Her eyes flicker up. He's looking at her now, and for all the odd parallels of their lips, the glint in his eyes is the flame-center, the noon sun, Baldur himself and so foreign.

"I...I don't know," she finds herself protesting. "What about Lana?"

He looks a little startled, and the intensity fades as his warrior blood ebbs back. "Well, of course Lana will come with me, wherever I go. But why can't you, as well? If you want to, that is."

Her stomach twists and she picks at the grass between them. It's true that she'd go anywhere to be with him, to keep seeing his smile and sharp, unflinching looks.
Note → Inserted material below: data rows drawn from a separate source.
/-- A table-DMA descriptor that passes its checks copies its units to the host, or writes its image into the table, and is written
    back with result OK. Where the rules leave a point open, the outcome stated is the model's own choice, in entries 185 and
    186 of the assumption log. -/
def Obligations.TableDmaMovesImages : Prop :=
  (∀ (op : Nat) (t : Nat) (g : DmaDesc) (b : List Byte) (s : State), t < 8 → (s.dev.ring (128 + t)).avail = true →
    s.dev.endpointUp = true → s.dev.dmaRuns = [] → g.table < 16 → g.addr % 64 = 0 → s.dev.answersOff (tabDom (g.table / 4)) = false →
    op = 1 ∨ op = 3 ∨ op = 5 ∨ op = 7 → dmaFits op g.table = true → g.count = 1 → g.first < (dmaUnits op g.table).1 →
    Completes (dmaCommand op t g (some b)) s fun d => .hostWrite g.addr (s.dev.dmaRead op g.table g.first) ∈ d.emits ∧ d.dmaRuns = [] ∧
    (.hostWrite ((s.dev.ring (128 + t)).descAddr (128 + t) + 16) ([BitVec.ofNat 8 (1 + 4 * b2n g.setAn), 0] ++ toLE 2 0) ∈ d.emits) ∧
    (d.ring (128 + t)).cons = (s.dev.ring (128 + t)).succ (s.dev.ring (128 + t)).cons ∧
    s.dev.keeps (fun _ _ => false) { d with rings := s.dev.rings }) ∧
  (∀ (op : Nat) (t : Nat) (g : DmaDesc) (b : List Byte) (s : State), t < 8 → (s.dev.ring (128 + t)).avail = true →
    s.dev.endpointUp = true → s.dev.dmaRuns = [] → g.table < 16 → g.addr % 64 = 0 → s.dev.answersOff (tabDom (g.table / 4)) = false →
    op = 1 ∨ op = 3 ∨ op = 5 ∨ op = 7 → dmaFits op g.table = true → 1 < g.count → g.first + g.count ≤ (dmaUnits op g.table).1 →
    Completes (dmaCommand op t g (some b)) s fun d => .hostWrite g.addr (s.dev.dmaRead op g.table g.first) ∈ d.emits ∧
    d.dmaRuns = [(t, ⟨op, g, b, 1, 0⟩)] ∧ d.ring (128 + t) = s.dev.ring (128 + t) ∧
    s.dev.keeps (fun _ _ => false) { d with dmaRuns := s.dev.dmaRuns }) ∧
  (∀ (t : Nat) (j : DmaJob) (rest : List (Nat × DmaJob)) (s : State), s.dev.dmaRuns = (t, j) :: rest →
    s.dev.dmaBar j.op j.desc.table = none → j.op = 1 ∨ j.op = 3 ∨ j.op = 5 ∨ j.op = 7 → j.next + 1 < j.desc.count →
    .hostWrite (j.desc.addr + (dmaUnits j.op j.desc.table).2 * j.next) (s.dev.dmaRead j.op j.desc.table (j.desc.first + j.next)) ∈ s.dev.dmaServe.emits ∧
    s.dev.dmaServe.dmaRuns = rest ++ [(t, { j with next := j.next + 1 })]) ∧
  (∀ (t : Nat) (g : DmaDesc) (b : List Byte) (s : State), t < 8 → (s.dev.ring (128 + t)).avail = true → s.dev.endpointUp = true →
    s.dev.dmaRuns = [] → g.table < 16 → g.addr % 64 = 0 → s.dev.answersOff (tabDom (g.table / 4)) = false →
    s.dev.runs (tabDom (g.table / 4)) = true → (s.dev.tab g.table).lock.map (fun x => x.1) = some .host → g.table % 4 < 2 → g.count = 1 →
    g.first < 8192 → 256 ≤ b.length → (∀ j ∈ List.range 4, (imageSlot (slice (64 * j) 64 (slice 0 256 b))).valid = false) →
    Completes (.writeBuckets t g (some b)) s fun d => (∀ j, j < 4 → (d.ent g.table (4 * g.first + j)).valid = false) ∧
    (.hostWrite ((s.dev.ring (128 + t)).descAddr (128 + t) + 16) ([BitVec.ofNat 8 (1 + 4 * b2n g.setAn), 0] ++ toLE 2 0) ∈ d.emits) ∧
    (d.ring (128 + t)).cons = (s.dev.ring (128 + t)).succ (s.dev.ring (128 + t)).cons ∧
    s.dev.keeps (fun i _ => i = 0x4010 + g.table || i = 0x4080 + g.table / 4) { d with slots := s.dev.slots, tabs := s.dev.tabs, eccBad := s.dev.eccBad, eccSoft := s.dev.eccSoft, rings := s.dev.rings }) ∧
  (∀ (t : Nat) (g : DmaDesc) (b : List Byte) (e : Ent) (s : State), t < 8 → (s.dev.ring (128 + t)).avail = true → s.dev.endpointUp = true →
    s.dev.dmaRuns = [] → g.table < 16 → g.addr % 64 = 0 → s.dev.answersOff (tabDom (g.table / 4)) = false →
    s.dev.runs (tabDom (g.table / 4)) = true → (s.dev.tab g.table).lock.map (fun x => x.1) = some .host → g.table % 4 < 2 → g.count = 1 →
    g.first < 64 → 64 ≤ b.length → e = imageSlot (slice 0 64 b) → e.valid = true → exactOk g.table e.key e.res e.ctl = true →
    Completes (.writeStash t g (some b)) s fun d =>
    d.ent g.table (0x8000 + g.first) = { e with ctl := s.dev.imageCtl g.table (s.dev.ent g.table (0x8000 + g.first)) e true } ∧
    (.hostWrite ((s.dev.ring (128 + t)).descAddr (128 + t) + 16) ([BitVec.ofNat 8 (1 + 4 * b2n g.setAn), 0] ++ toLE 2 0) ∈ d.emits) ∧
    (d.ring (128 + t)).cons = (s.dev.ring (128 + t)).succ (s.dev.ring (128 + t)).cons ∧
    s.dev.keeps (fun i _ => i = 0x4010 + g.table || i = 0x4080 + g.table / 4) { d with slots := s.dev.slots, tabs := s.dev.tabs, eccBad := s.dev.eccBad, eccSoft := s.dev.eccSoft, rings := s.dev.rings }) ∧
  (∀ (t : Nat) (g : DmaDesc) (b : List Byte) (e : Ent) (s : State), t < 8 → (s.dev.ring (128 + t)).avail = true → s.dev.endpointUp = true →
    s.dev.dmaRuns = [] → g.table < 16 → g.addr % 64 = 0 → s.dev.answersOff (tabDom (g.table / 4)) = false →
    s.dev.runs (tabDom (g.table / 4)) = true → (s.dev.tab g.table).lock.map (fun x => x.1) = some .host → g.table % 4 = 2 → g.count = 1 →
    32 ≤ g.first → g.first < 1024 → 64 ≤ b.length → e = imageTcam (slice 0 64 b) → tcamOk (g.table / 4) e.key e.mask e.res = true →
    Completes (.writeEntries t g (some b)) s fun d => d.ent g.table g.first = e ∧
    (.hostWrite ((s.dev.ring (128 + t)).descAddr (128 + t) + 16) ([BitVec.ofNat 8 (1 + 4 * b2n g.setAn), 0] ++ toLE 2 0) ∈ d.emits) ∧
    (d.ring (128 + t)).cons = (s.dev.ring (128 + t)).succ (s.dev.ring (128 + t)).cons ∧
    s.dev.keeps (fun i _ => i = 0x4010 + g.table || i = 0x4080 + g.table / 4) { d with slots := s.dev.slots, tabs := s.dev.tabs, eccBad := s.dev.eccBad, eccSoft := s.dev.eccSoft, rings := s.dev.rings }) ∧
  (∀ (t : Nat) (g : DmaDesc) (b : List Byte) (c r : Nat) (s : State), t < 8 → (s.dev.ring (128 + t)).avail = true →
    s.dev.endpointUp = true → s.dev.dmaRuns = [] → g.table < 16 → g.addr % 64 = 0 → s.dev.answersOff (tabDom (g.table / 4)) = false →
    s.dev.runs (tabDom (g.table / 4)) = true → (s.dev.tab g.table).lock.map (fun x => x.1) = some .host → g.table % 4 = 3 → g.count = 1 →
    g.setAn = false → g.first < 8192 → 32 ≤ b.length → c = g.table / 4 * 8192 + g.first → r = chanClean (ofLE (slice 0 32 b)) →
    chanOk (c / 8192) r = true → chRx r = false → chPair r = chPair (s.dev.chan c) → chRx (s.dev.chan c) = false →
    Completes (.writeRecords t g (some b)) s fun d => d.chan c = setFld 87 86 r (chAn (s.dev.chan c)) ∧
    (.hostWrite ((s.dev.ring (128 + t)).descAddr (128 + t) + 16) ([BitVec.ofNat 8 (1 + 4 * b2n g.setAn), 0] ++ toLE 2 0) ∈ d.emits) ∧
    (d.ring (128 + t)).cons = (s.dev.ring (128 + t)).succ (s.dev.ring (128 + t)).cons ∧
    s.dev.keeps (fun i _ => i = 0x4010 + g.table || i = 0x4080 + g.table / 4) { d with chans := s.dev.chans, counters := s.dev.counters, tabs := s.dev.tabs, eccBad := s.dev.eccBad, eccSoft := s.dev.eccSoft, rings := s.dev.rings }) ∧
  (∀ (t : Nat) (g : DmaDesc) (b : List Byte) (s : State), t < 8 → (s.dev.ring (128 + t)).avail = true → s.dev.endpointUp = true →
    s.dev.dmaRuns = [] → g.table < 16 → g.addr % 64 = 0 → s.dev.answersOff (tabDom (g.table / 4)) = false →
    s.dev.runs (tabDom (g.table / 4)) = true → g.count = 1 → g.first < plumbBlocks g.table → 8 ≤ b.length →
    Completes (.loadPlumb t g (some b)) s fun d =>
    Tbl.get (fun _ => 0) (d.tab g.table).plumb g.first = leAt 0 4 (slice 0 8 b) + leAt 4 1 (slice 0 8 b) % 2 * 2 ^ 32 ∧
    (.hostWrite ((s.dev.ring (128 + t)).descAddr (128 + t) + 16) ([BitVec.ofNat 8 (1 + 4 * b2n g.setAn), 0] ++ toLE 2 0) ∈ d.emits) ∧
    (d.ring (128 + t)).cons = (s.dev.ring (128 + t)).succ (s.dev.ring (128 + t)).cons ∧
    s.dev.keeps (fun _ _ => false) { d with tabs := s.dev.tabs, rings := s.dev.rings })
"Sorry," he says then, a little quietly. "I guess I just...I'll always feel a bit responsible for you."

"Please...don't let me be more of a burden..."

"It's not that. I don't really know how to explain it." He starts to fidget with the grass, too. His hands are so different from hers, wide palms and long fingers, but his thumb has the same too-flexible bend that hers does. "I haven't known you very long, in the scheme of things, but being with you is...comfortable. It's like..."

"Like coming home."

She doesn't know where the words came from, only that she must have heard them once, long ago. Seliph smiles, eyes on the grass.

"Yes. That's exactly what it is."

Their conversation moves to other things: how things progress with Leif and Altena, how loudly Ares snores, how the wind snatched Arthur's clothes from the drying line yesterday. And after they've parted for the night and she lies in her bedroll, despite the war and bloodshed, despite the uncertainty and the blank stone time has walled around her, despite the monsters crawling the earth in human forms, Julia thinks of Chalphy and sleeps dreamlessly.